Идеальная мишень - Абдуллаев Чингиз Акифович. Страница 49
Я знал, что подобные оперативки готовили на многих разведчиков. Дело в том, что в разведывательных учреждениях всех стран мира существуют свои внутренние контрразведки. В КГБ эта структура называлась управлением внешней контрразведки Первого Главного управления КГБ СССР. В свое время его возглавлял молодой генерал Калугин. Я знал его лично. Тогда он мне казался умным и честным человеком, но в девяностые годы он фактически отрекся от всей своей прежней жизни, перекрасился в «демократа» и даже стал делиться своими секретами с американцами. Кажется, он переехал жить в Америку, а в ЦРУ вряд ли забыли, какую именно должность он занимал.
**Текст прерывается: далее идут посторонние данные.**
/-- MAJ 0x06 (R114). -/
def readField (r : RawX) : Decoded :=
  match r.f.toNat with
  | 0 => zeroIf (r.w == 0 && r.e == 0) (if bit r.n then .bfxN r.d r.p r.q r.u else .bfx r.d r.p r.q r.u)
  | 1 => zeroIf (r.n == 0 && r.w == 0 && r.e == 0) (.bfi r.d r.p r.q r.u)
  | _ => .error .reservedMinor

/-- MAJ 0x10 (R116 to R119). -/
def readFloat (r : RawX) : Decoded :=
  let t := Ty.ofCode r.e
  let z := r.n == 0 && r.u == 0 && r.w.extractLsb' 3 3 == 0
  let rc := RC.ofCode (r.w.extractLsb' 0 3)
  match r.f.toNat with
  | 0 => assigned rc fun rc => zeroIf z (.fadd r.d r.p r.q t rc)
  | 1 => assigned rc fun rc => zeroIf z (.fsub r.d r.p r.q t rc)
  | 2 => assigned rc fun rc => zeroIf z (.fmul r.d r.p r.q t rc)
  | 3 => assigned rc fun rc => zeroIf z (.fdiv r.d r.p r.q t rc)
  | 4 => assigned rc fun rc => zeroIf (z && r.q == 0) (.fsqrt r.d r.p t rc)
  | 5 => zeroIf (z && r.w == 0) (.fmin r.d r.p r.q t)
  | 6 => zeroIf (z && r.w == 0) (.fmax r.d r.p r.q t)
  | 7 => zeroIf (z && r.w == 0 && r.q == 0) (.fclass r.d r.p t)
  | _ => .error .reservedMinor

/-- MAJ 0x25 (R235, R236). -/
def readSeg (r : RawX) : Decoded :=
  match r.f.toNat with
  | 0 => zeroIf (r.n == 0 && is3 r.u && r.w == 0 && r.e == 0) (.segld r.d r.p (low3 r.u) r.q)
  | 1 => zeroIf (r.n == 0 && is3 r.p && is3 r.q) (.segnarrow r.d (low3 r.p) (low3 r.q) r.u r.w r.e)
  | 2 => zeroIf (r.n == 0 && is3 r.p && decide (r.q.toNat < 4) && r.u == 0 && r.w == 0 && r.e == 0)
      (.segrd r.d (low3 r.p) (r.q.setWidth 2))
  | _ => .error .reservedMinor

/-- MAJ 0x2D (R288 to R290). -/
def readObj (r : RawX) : Decoded :=
  let z := r.n == 0 && r.w == 0 && r.e == 0
  match r.f.toNat with
  | 0 => zeroIf (z && is3 r.p && r.u == 0) (.objdecl r.d (low3 r.p) r.q)
  | 1 => zeroIf (z && r.q == 0 && r.u == 0) (.objdrop r.d r.p)
  | 2 => zeroIf (z && is3 r.p) (.track r.d (low3 r.p) r.q r.u)
  | _ => .error .reservedMinor

/-- MAJ 0x2E (R291, R292). -/
def readCache (r : RawX) : Decoded :=
  let z := r.n == 0 && r.d == 0 && r.w == 0
  let zr := z && is3 r.p
  let za := z && r.p == 0 && r.q == 0 && r.u == 0
  match r.f.toNat, r.e.toNat with
  | 0, 0 => zeroIf zr (.wb (low3 r.p) r.q r.u)
  | 1, 0 => zeroIf zr (.inv (low3 r.p) r.q r.u)
  | 2, 0 => zeroIf zr (.wbinv (low3 r.p) r.q r.u)
  | 0, 1 => zeroIf za .wbAll
  | 1, 1 => zeroIf za .invAll
  | 2, 1 => zeroIf za .wbinvAll
  | 3, 2 => zeroIf zr (.icinv .bench (low3 r.p) r.q r.u)
  | 3, 3 => zeroIf zr (.icinv .die (low3 r.p) r.q r.u)
  | 3, 4 => zeroIf zr (.icinv .partition (low3 r.p) r.q r.u)
  | 0, _ => .error .reservedValue
  | 1, _ => .error .reservedValue
  | 2, _ => .error .reservedValue
  | 3, _ => .error .reservedValue
  | _, _ => .error .reservedMinor

/-- MAJ 0x35 (R99). -/
def readMsg (r : RawX) : Decoded :=
  let z := r.n == 0 && r.d == 0
  match r.f.toNat, r.e.toNat with
  | 0, 0 => zeroIf z (.msend r.w r.p r.q r.u)
  | 0, 1 => zeroIf z (.msendTry r.w r.p r.q r.u)
  | 1, 0 => zeroIf (z && r.q == 0) (.mrecv r.w r.p r.u)
  | 1, 1 => zeroIf (z && r.q == 0) (.mrecvTry r.w r.p r.u)
  | 0, _ => .error .reservedValue
  | 1, _ => .error .reservedValue
  | _, _ => .error .reservedMinor

/-- MAJ 0x38 (R301). -/
def readSprue (r : RawX) : Decoded :=
  let z := r.n == 0 && r.u == 0
  match r.f.toNat, r.e.toNat with
  | 0, 0 => zeroIf (z && r.w == 0) (.qpush r.d r.p r.q)
  | 0, 1 => zeroIf (z && r.w == 0) (.qpushTry r.d r.p r.q)
  | 1, 0 => zeroIf (z && r.q == 0) (.qtake r.d r.w r.p)
  | 1, 1 => zeroIf (z && r.q == 0) (.qtakeTry r.d r.w r.p)
  | 2, 0 => zeroIf (z && r.w == 0) (.qdone r.d r.p r.q)
  | 3, 0 => zeroIf (z && r.w == 0 && r.q == 0) (.qstat r.d r.p)
  | 0, _ => .error .reservedValue
  | 1, _ => .error .reservedValue
  | 2, _ => .error .reservedValue
  | 3, _ => .error .reservedValue
  | _, _ => .error .reservedMinor

/-- MAJ 0x4A (R162). -/
def readPred (r : RawX) : Decoded :=
  let z := r.n == 0 && r.w == 0 && r.e == 0
  let zu := z && r.u == 0
  match r.f.toNat with
  | 0 => zeroIf (zu && is3 r.d && is3 r.p && is3 r.q) (.kand (low3 r.d) (low3 r.p) (low3 r.q))
  | 1 => zeroIf (zu && is3 r.d && is3 r.p && is3 r.q) (.kor (low3 r.d) (low3 r.p) (low3 r.q))
  | 2 => zeroIf (zu && is3 r.d && is3 r.p && is3 r.q) (.kxor (low3 r.d) (low3 r.p) (low3 r.q))
  | 3 => zeroIf (zu && is3 r.d && is3 r.p && r.q == 0) (.knot (low3 r.d) (low3 r.p))
  | 4 => zeroIf (zu && is3 r.d && is3 r.p && r.q == 0) (.kmov (low3 r.d) (low3 r.p))
  | 5 => zeroIf (z && is3 r.p && r.q == 0) (.kpop r.d (low3 r.p) r.u)
  | 6 => zeroIf (z && is3 r.p && r.q == 0) (.kfirst r.d (low3 r.p) r.u)
  | 7 => zeroIf (z && is3 r.d && r.p == 0 && r.q == 0) (.kset (low3 r.d) r.u)
  | _ => .error .reservedMinor

/-- An operand of `mma`, from its register bit and field (R186). -/
def readOperand (breg : Bool) (b : BitVec 6) : MOperand := if breg then .reg (lowV b) else .pad b

/-- MAJ 0x60 to 0x65 (R186). -/
def readAnvil (maj : Nat) (r : RawX) : Decoded :=
  let t := Ty.ofCode r.e
  match maj, r.f.toNat with
  | 0x60, 0 =>
    if r.e == 0 then zeroIf (r.n == 0 && r.q == 0 && r.u == 0 && r.w == 0) (.mfmt r.d r.p)
    else if r.e == 1 then zeroIf (r.n == 0 && r.u == 0 && r.w == 0) (.mfmtWin r.d r.p r.q)
    else .error .reservedValue
  | 0x61, 0 => zeroIf (r.n == 0 && r.p == 0 && r.q == 0 && r.e == 0) (.mzero r.w r.d r.u)
  | 0x62, 0 =>
    let ar := bit (r.e.extractLsb' 0 1)
    let br := bit (r.e.extractLsb' 1 1)
    zeroIf (r.n == 0 && r.u == 0 && r.e.extractLsb' 3 1 == 0 && (!ar || isV r.p) && (!br || isV r.q))
      (.mma r.w r.d (bit (r.e.extractLsb' 2 1)) (readOperand ar r.p) (readOperand br r.q))
  | 0x63, 0 => assigned (RC.ofCode (r.w.extractLsb' 0 3)) fun rc =>
    zeroIf (r.n == 0 && isV r.d && r.q == 0 && r.w.extractLsb' 4 2 == 0)
      (.mrow (lowV r.d) t r.p r.u (bit (r.w.extractLsb' 3 1)) rc)
  | 0x63, 1 => zeroIf (r.n == 0 && isV r.d && r.q == 0 && r.w == 0) (.mwrow (lowV r.d) t r.p r.u)
  | 0x64, 0 => zeroIf (r.n == 0 && r.q == 0) (.mload r.w r.d r.p r.u t)
  | 0x64, 1 => assigned (RC.ofCode (r.q.extractLsb' 0 3)) fun rc =>
    zeroIf (r.n == 0 && r.q.extractLsb' 4 2 == 0) (.mcopy r.w r.d r.p r.u t (bit (r.q.extractLsb' 3 1)) rc)
  | 0x65, 0 => zeroIf (r.n == 0 && r.d == 0 && r.q == 0 && r.u == 0 && r.w == 0 && r.e == 0) (.mwait r.p)
  | 0x65, 1 =>
    let z := r.n == 0 && r.p == 0 && r.q == 0 && r.u == 0 && r.w == 0
    if r.e == 0 then zeroIf z (.mstat r.d) else if r.e == 1 then zeroIf z (.mstatClr r.d) else .error .reservedValue
  | _, _ => .error .reservedMinor

/-- MAJ 0x68 (R208). -/
def readCb (r : RawX) : Decoded :=
  let z := r.n == 0 && r.w == 0
  let z3 := z && r.q == 0 && r.u == 0
  match r.f.toNat, r.e.toNat with
  | 0, 0 => zeroIf (z && r.u == 0) (.cbdef r.d r.p r.q)
  | 1, 0 => zeroIf z3 (.cbacqW r.d r.p)
  | 1, 1 => zeroIf z3 (.cbacqR r.d r.p)
  | 1, 2 => zeroIf z3 (.cbacqWTry r.d r.p)
  | 1, 3 => zeroIf z3 (.cbacqRTry r.d r.p)
  | 2, 0 => zeroIf (z && r.q == 0) (.cbrelW r.d r.p r.u)
  | 2, 1 => zeroIf (z && r.q == 0) (.cbrelR r.d r.p r.u)
  | 3, 0 => zeroIf z3 (.cbstat r.d r.p)
  | 0, _ => .error .reservedValue
  | 1, _ => .error .reservedValue
  | 2, _ => .error .reservedValue
  | 3, _ => .error .reservedValue
  | _, _ => .error .reservedMinor

/-- MAJ 0x69 to 0x6B (R215). -/
def readPlate (maj : Nat) (r : RawX) : Decoded :=
  let t := Ty.ofCode r.e
  let z3 := r.n == 0 && r.q == 0 && r.u == 0 && r.w == 0 && r.e == 0
  match maj, r.f.toNat with
  | 0x69, 0 => zeroIf (r.n == 0 && r.w == 0 && r.e == 0) (.dcopy r.d r.p r.q r.u)
  | 0x69, 1 => zeroIf (r.n == 0 && r.e == 0) (.dcopym r.d r.p r.q r.u r.w)
  | 0x69, 2 => assigned (DRedOp.ofCode (r.w.extractLsb' 0 2)) fun op =>
    zeroIf (r.n == 0 && r.w.extractLsb' 2 4 == 0) (.dred op t r.d r.p r.q r.u)
  | 0x6A, 0 => zeroIf (z3 && r.d == 0) (.dwait r.p)
  | 0x6A, 1 => zeroIf z3 (.dtest r.d r.p)
  | 0x6A, 2 => zeroIf z3 (.dcancel r.d r.p)
  | 0x6B, 0 => zeroIf (r.n == 0 && is3 r.d && is3 r.w) (.dstream t (low3 r.d) (low3 r.w) r.p r.q r.u)
  | 0x6B, 1 => zeroIf (r.n == 0 && isV r.d && is3 r.p && r.q == 0 && r.w == 0) (.wget t (lowV r.d) (low3 r.p) r.u)
  | _, _ => .error .reservedMinor

/-- MAJ 0x6C (R227). -/
def readBar (r : RawX) : Decoded :=
  let z := r.n == 0 && r.u == 0 && r.w == 0 && r.e == 0
  match r.f.toNat with
  | 0 => zeroIf z (.bardef r.d r.p r.q)
  | 1 => zeroIf z (.barexp r.d r.p r.q)
  | 2 => zeroIf z (.bararr r.d r.p r.q)
  | 3 => zeroIf (z && r.d == 0) (.barwait r.p r.q)
  | _ => .error .reservedMinor

/-- MAJ 0x74 (R334). -/
def readTicket (r : RawX) : Decoded :=
  let z := r.n == 0 && is3 r.p
  match r.f.toNat, r.e.toNat with
  | 0, 0 => zeroIf (z && r.u == 0 && r.w == 0) (.tkget r.d (low3 r.p) r.q)
  | 0, 1 => zeroIf (z && r.u == 0 && r.w == 0) (.tkgetPeek r.d (low3 r.p) r.q)
  | 1, 0 => zeroIf (z && isV r.w) (.tkcommit r.d (low3 r.p) r.q r.u (lowV r.w))
  | 1, 1 => zeroIf (z && isV r.w) (.tkcommitTry r.d (low3 r.p) r.q r.u (lowV r.w))
  | 2, 0 => zeroIf (z && r.w == 0) (.tkretire r.d (low3 r.p) r.q r.u)
  | 0, _ => .error .reservedValue
  | 1, _ => .error .reservedValue
  | 2, _ => .error .reservedValue
  | _, _ => .error .reservedMinor

/-- MAJ 0x7C (R371, R397). -/
def readMark (r : RawX) : Decoded :=
  let z := r.n == 0 && r.u == 0 && r.w == 0
  match r.f.toNat with
  | 0 => zeroIf (z && r.d == 0 && r.p == 0 && r.q == 0) (.brk r.e)
  | 1 =>
    if r.e == 0 then zeroIf (z && r.d == 0) (.pmark r.p r.q)
    else if r.e == 1 then zeroIf (z && r.d == 0) (.pmarkE r.p r.q) else .error .reservedValue
  | 2 => if r.e == 0 then zeroIf (z && r.q == 0) (.cntrd r.d r.p) else .error .reservedValue
  | _ => .error .reservedMinor

/-- The majors of format X with one member by F: 0x05, 0x11 to 0x13, 0x30, 0x31, 0x39 to 0x3B, 0x3D, 0x40, 0x41 (R49). -/
def readSingle (maj : Nat) (r : RawX) : Decoded :=
  match maj, r.f.toNat with
  | 0x05, 0 => zeroIf (r.n == 0 && r.w == 0 && r.e == 0) (.sel r.d r.p r.q r.u)
  | 0x11, 0 => assigned (RC.ofCode (r.w.extractLsb' 0 3)) fun rc =>
    zeroIf (r.n == 0 && r.w.extractLsb' 3 3 == 0) (.ffma r.d r.p r.q r.u (Ty.ofCode r.e) rc)
  | 0x12, 0 => assigned (FCond.ofCode (r.w.extractLsb' 0 3)) fun c =>
    zeroIf (r.n == 0 && r.u == 0 && r.w.extractLsb' 3 3 == 0) (.fcmp c r.d r.p r.q (Ty.ofCode r.e))
  | 0x13, 0 => assigned (RC.ofCode (r.w.extractLsb' 0 3)) fun rc =>
    zeroIf (r.n == 0 && r.u == 0 && r.w.extractLsb' 4 2 == 0 && r.q.extractLsb' 4 2 == 0)
      (.fcvt r.d r.p (Ty.ofCode r.e) (Ty.ofCode (r.q.extractLsb' 0 4)) (bit (r.w.extractLsb' 3 1)) rc)
  | 0x30, 0 => zeroIf (r.n == 0 && r.d == 0 && r.e == 0) (.spawn r.w r.p r.q r.u)
  | 0x31, 0 =>
    let z := r.n == 0 && r.d == 0 && r.q == 0 && r.u == 0
    if r.e == 0 then zeroIf z (.reap r.w r.p) else if r.e == 1 then zeroIf z (.reapTry r.w r.p)
    else .error .reservedValue
  | 0x39, 0 => zeroIf (r.n == 0 && is3 r.p && r.u == 0 && r.w == 0 && r.e == 0) (.launch r.d (low3 r.p) r.q)
  | 0x3A, 0 =>
    let z := r.n == 0 && r.q == 0 && r.w == 0
    if r.e == 0 then zeroIf z (.cwait r.d r.p r.u)
    else if r.e == 1 then zeroIf (z && r.u == 0) (.cwaitTry r.d r.p) else .error .reservedValue
  | 0x3B, 0 => zeroIf (r.n == 0 && r.q == 0 && r.u == 0 && r.w == 0 && r.e == 0) (.cancel r.d r.p)
  | 0x3D, 0 =>
    let z := r.n == 0 && r.w == 0
    if r.e == 0 then zeroIf z (.phaseOpen r.d r.p r.q r.u)
    else if r.e == 1 then zeroIf (z && r.u == 0) (.phaseGraph r.d r.p r.q)
    else if r.e == 2 then zeroIf (z && r.q == 0 && r.u == 0) (.phaseSeal r.d r.p)
    else .error .reservedValue
  | 0x40, 0 => zeroIf (r.n == 0 && r.q == 0 && r.u == 0 && r.w == 0 && r.e == 0) (.vclaim r.d r.p)
  | 0x40, 1 => zeroIf (r.n == 0 && r.q == 0 && r.u == 0 && r.w == 0 && r.e == 0) (.vrelease r.d r.p)
  | 0x41, 0 => zeroIf (r.n == 0 && r.d == 0 && r.e == 0) (.vloop r.p r.q r.u r.w)
  | _, _ => .error .reservedMinor
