-- ==== Sys2Proof/Machine/Slices.lean ====
section
/-!
DEFINITION. The shared level: home slices, the lines each slice holds with their contexts, ways and victims, what is pinned
(R257 to R259), and the counter banks its events are counted in (R393 to R395).
-/
namespace Sys2Proof.Machine

/-- Where far addresses begin in the model's physical numbering. -/
def farBase : Nat := 2 ^ 52
/-- Bytes of a frame (R247). -/
def frameBytes : Nat := 65536

/-- Home slice of a physical address, near or far (R257). -/
def homeSlice (pa : Nat) : Nat :=
  let f (lo n : Nat) : Nat := pa / 2 ^ lo % 2 ^ n
  f 7 8 ^^^ f 15 8 ^^^ f 23 8 ^^^ f 31 8 ^^^ f 39 8 ^^^ f 47 5

/-- Compute die of a slice (R257). -/
def sliceDie (slice : Nat) : Nat := slice / 32

/-- GDDR7 device of a near frame, and the controller it is stored through (R21, R257). -/
def frameController (frame : Nat) : Nat := frame % 64

/-- Home slice and set of a line, as 256 · slice + set. The set's index is the model's choice (log entry 19). -/
def sliceSet (pa : Nat) : Nat := homeSlice (pa % farBase) * 256 + pa / 2 ^ 15 % 256

namespace State

/-! ### Owner entries (R247) -/

/-- Owner entry of a near frame. -/
def owner (s : State) (frame : Nat) : BitVec 16 := Map.getD s.owners frame 0

/-- KIND of an owner entry. -/
def ownerKind (e : BitVec 16) : Nat := (e.extractLsb' 14 2).toNat
/-- NUMBER of an owner entry. -/
def ownerNumber (e : BitVec 16) : Nat := (e.extractLsb' 0 11).toNat

/-- The frame is shared: its accesses are uncached (R247). -/
def sharedFrame (s : State) (pa : Nat) : Bool :=
  decide (pa < farBase) && ownerKind (s.owner (pa / frameBytes)) == 3

/-! ### Counter banks (R393 to R395) -/

/-- Key of a counter of a function's bank at a unit. -/
def bankKey (cls unit fn cnt : Nat) : Nat := ((cls * 512 + unit) * 129 + fn) * 8 + cnt

/-- An event at a unit for a context, or for none, `n` times: each counter of the function's bank that names it counts. -/
def count (s : State) (cls unit : Nat) (ctx : Option Nat) (event : BitVec 8) (n : Nat) : State :=
  let fn := match ctx.bind s.ctx? with | some c => c.fn | none => 0
  if s.banks.isEmpty then s
  else (List.range 8).foldl (fun s i =>
    match Map.get? s.banks (bankKey cls unit fn i) with
    | some c =>
      if c.event == event && (!c.cfen || ctx == some c.cfilt.toNat) then
        { s with banks := Map.put s.banks (bankKey cls unit fn i) { c with count := c.count + BitVec.ofNat 63 n } }
      else s
    | none => s) s

/-- The elements a stream register holds and no `wget` has taken are discarded (R225, R395). -/
def streamGone (s : State) (t : Thread) (w : WReg) : State := match t.getW w with
  | some b => s.count 1 t.bench (some t.ctx) 0x15 b.arrived.length
  | none => s

/-- Those of all stream registers of a thread are. -/
def streamsGone (s : State) (t : Thread) : State := (List.range 8).foldl (fun s i => s.streamGone t (BitVec.ofNat 3 i)) s

/-! ### Ways and pins (R258, R259) -/

/-- Ways a partition owns in every slice (R343). -/
def partWays (s : State) (part : Nat) : Nat := match Map.get? s.parts part with
  | some p => p.ways
  | none => 0

/-- What a partition has pinned at homes the device chooses, by number: its object table, and of each of its contexts the
counter blocks and the storage of each sprue (R258, R264, R294, R297). -/
def storages (s : State) (part : Nat) : List Nat :=
  part :: (s.ctxs.filter fun c => c.2.part == part).flatMap fun c =>
    (64 + c.1) :: c.2.sprues.map fun q => 4096 + 64 * c.1 + q.1

/-- Lines of 128 bytes that a partition has pinned so: an object table of 1,024 entries for each quarter and 4,095 counter blocks for
each context, at 64 bytes each, which no rule states (log entry 104), and 2^LOGCAP entries of 32 bytes for each sprue (R264, R294,
R297). -/
def storedLines (s : State) (part : Nat) : Nat :=
  (match Map.get? s.parts part with
   | some p => 512 * p.quarters.length
   | none => 0)
  + ((s.ctxs.filter fun c => c.2.part == part).map fun c => 2048 + (c.2.sprues.map fun q => 2 ^ q.2.logcap / 4).sum).sum

/-- The most lines that storage of some lines takes in one set: the device spreads it over the 65,536 sets (log entry 104). -/
def setShare (lines : Nat) : Nat := (lines + 65535) / 65536

/-- Sets in which a tile's two lines and its ticket state are pinned (R333). -/
def tilePins (pa : Nat) : List Nat := [sliceSet pa, sliceSet (pa + 128), Config.ticketSet pa % 65536]

/-- Lines of a set that a partition has pinned. -/
def pinnedAt (s : State) (part set : Nat) : Nat :=
  min ((s.storages part).map fun n => Config.storageLines n set).sum (setShare (s.storedLines part))
    + (((s.tiles.filter fun t => t.2.part == part).flatMap fun t => tilePins t.1).filter (· == set)).length

/-- A tile can be pinned: every set it takes ways of keeps one that is free of pins (R258). -/
def pinFits (s : State) (part pa : Nat) : Bool :=
  (tilePins pa).all fun set => decide (s.pinnedAt part set + ((tilePins pa).filter (· == set)).length < s.partWays part)

/-- What a partition has pinned leaves a way free of pins in every set (R258). A partition of one way, which R343 accepts although its
object table is pinned in it, may hold a line of storage in each (log entry 98). -/
def pinsHold (s : State) (part : Nat) : Bool :=
  (decide (setShare (s.storedLines part) < s.partWays part) || decide (setShare (s.storedLines part) ≤ 1))
  && (s.tiles.filter fun t => t.2.part == part).all fun t => (tilePins t.1).all fun set => decide (s.pinnedAt part set < s.partWays part)

/-- A line is one of a tile that is pinned. -/
def linePinned (s : State) (line : Nat) : Bool := (Map.get? s.tiles (line / 2 * 256)).isSome

/-! ### Lines held (R259) -/

/-- Lines of a set, the most recently used first. -/
def setLines (s : State) (set : Nat) : List SliceLine := Map.getD s.slices set []

/-- Put the lines of a set; an empty set is not listed. -/
def putSet (s : State) (set : Nat) (ls : List SliceLine) : State :=
  { s with slices := if ls.isEmpty then Map.del s.slices set else Map.put s.slices set ls }

/-- Lines a slice holds for a context (R259). -/
def linesHeld (s : State) (slice ctx : Nat) : Nat :=
  ((s.slices.filter fun p => p.1 / 256 == slice).map fun p => (p.2.filter fun l => l.ctx == ctx).length).sum

/-- The count of a context in a slice exceeds its soft limit (R259). -/
def overSoft (s : State) (slice ctx : Nat) : Bool := match s.ctx? ctx with
  | some c => decide (c.softlim < s.linesHeld slice ctx)
  | none => true

/-- The line of a partition that gives way in a set (R259): the least recently used of a context over its soft limit, else
the least recently used. -/
def victim (s : State) (part set : Nat) : Option SliceLine :=
  let mine := ((s.setLines set).filter fun l => l.part == part).reverse
  (mine.find? fun l => s.overSoft (set / 256) l.ctx).or mine.head?

/-- Evict lines of a partition from a set until at most `n` are left: `fuel` lines. -/
def trimSet (s : State) (part set n : Nat) : Nat → State
  | 0 => s
  | fuel + 1 =>
    if ((s.setLines set).filter fun l => l.part == part).length ≤ n then s
    else
      match s.victim part set with
      | none => s
      | some v =>
        let s := if v.dirty then s.count 0 (set / 256) (some v.ctx) 0x03 1 else s
        (s.putSet set ((s.setLines set).filter fun l => l.line != v.line)).trimSet part set n fuel

/-- Ways of a partition in a set that nothing is pinned in. -/
def freeWays (s : State) (part set : Nat) : Nat := s.partWays part - s.pinnedAt part set

/-- A request of a context for a line reaches its home slice: the line is the most recently used of its set, filled into a
way of the context's partition where the slice does not hold it (R257 to R259). A KIND 3 frame's lines are not kept (R247),
a pinned tile's have their ways, and a peer's have no home here. -/
def touched (s : State) (ctx line : Nat) (dirty pref : Bool) : State :=
  match s.ctx? ctx with
  | none => s
  | some c =>
    let pa := line * 128
    if decide (2 ^ 60 ≤ pa) || s.sharedFrame pa || s.linePinned line then s
    else
      let set := sliceSet pa
      let s := s.count 0 (set / 256) (some ctx) 0x01 1
      let others := (s.setLines set).filter fun l => l.line != line
      match (s.setLines set).find? fun l => l.line == line with
      | some l =>
        let s := if l.pref && !pref then s.count 0 (set / 256) (some ctx) 0x08 1 else s
        s.putSet set ({ l with dirty := l.dirty || dirty, pref := l.pref && pref } :: others)
      | none =>
        let s := s.count 0 (set / 256) (some ctx) (if pref then 0x07 else 0x02) 1
        let ways := s.freeWays c.part set
        if ways = 0 then s
        else
          let s := s.trimSet c.part set (ways - 1) 48
          s.putSet set (⟨line, ctx, c.part, dirty, pref⟩ :: s.setLines set)

/-- A change of the shared level: of the lines it holds and of the events counted, and of nothing else. -/
def inShared (s s' : State) : State := { s with slices := s'.slices, banks := s'.banks }

/-- The state after a request for a line (`touched`). -/
def touchLine (s : State) (ctx line : Nat) (dirty pref : Bool) : State := s.inShared (s.touched ctx line dirty pref)

/-- The lines of a tile are pinned: lines of the partition give way where its sets have too many (R258). -/
def pinTile (s : State) (part pa : Nat) : State :=
  let lines := [pa / 128, pa / 128 + 1]
  let s' := lines.foldl (fun s l => s.putSet (sliceSet (l * 128)) ((s.setLines (sliceSet (l * 128))).filter fun x => x.line != l)) s
  s.inShared ((tilePins pa).foldl (fun s set => s.trimSet part set (s.freeWays part set) 48) s')

/-- The lines a context's slices hold are given up. -/
def dropSlices (s : State) (ctx : Nat) : State :=
  { s with slices := (s.slices.map fun p => (p.1, p.2.filter fun l => l.ctx != ctx)).filter fun p => !p.2.isEmpty }

end State

end Sys2Proof.Machine
end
Хотя с какой стати я ругаю этого человека, если сам стал мерзавцем, готовым на все ради денег.
Управления или отделы внешней контрразведки – это самые секретные структуры разведок, своего рода внутренняя полиция для надзора за разведчиками. Именно они готовят особые папки на каждого разведчика, выполняющего ту или иную миссию за рубежом. Все контакты разведчика, все его связи заносятся в особую папку – своего рода внутренний документ о связях разведчика. Его готовят в ПГУ три управления – само управление внешней разведки, управление оперативного планирования и анализа, а также управление разведывательной информации.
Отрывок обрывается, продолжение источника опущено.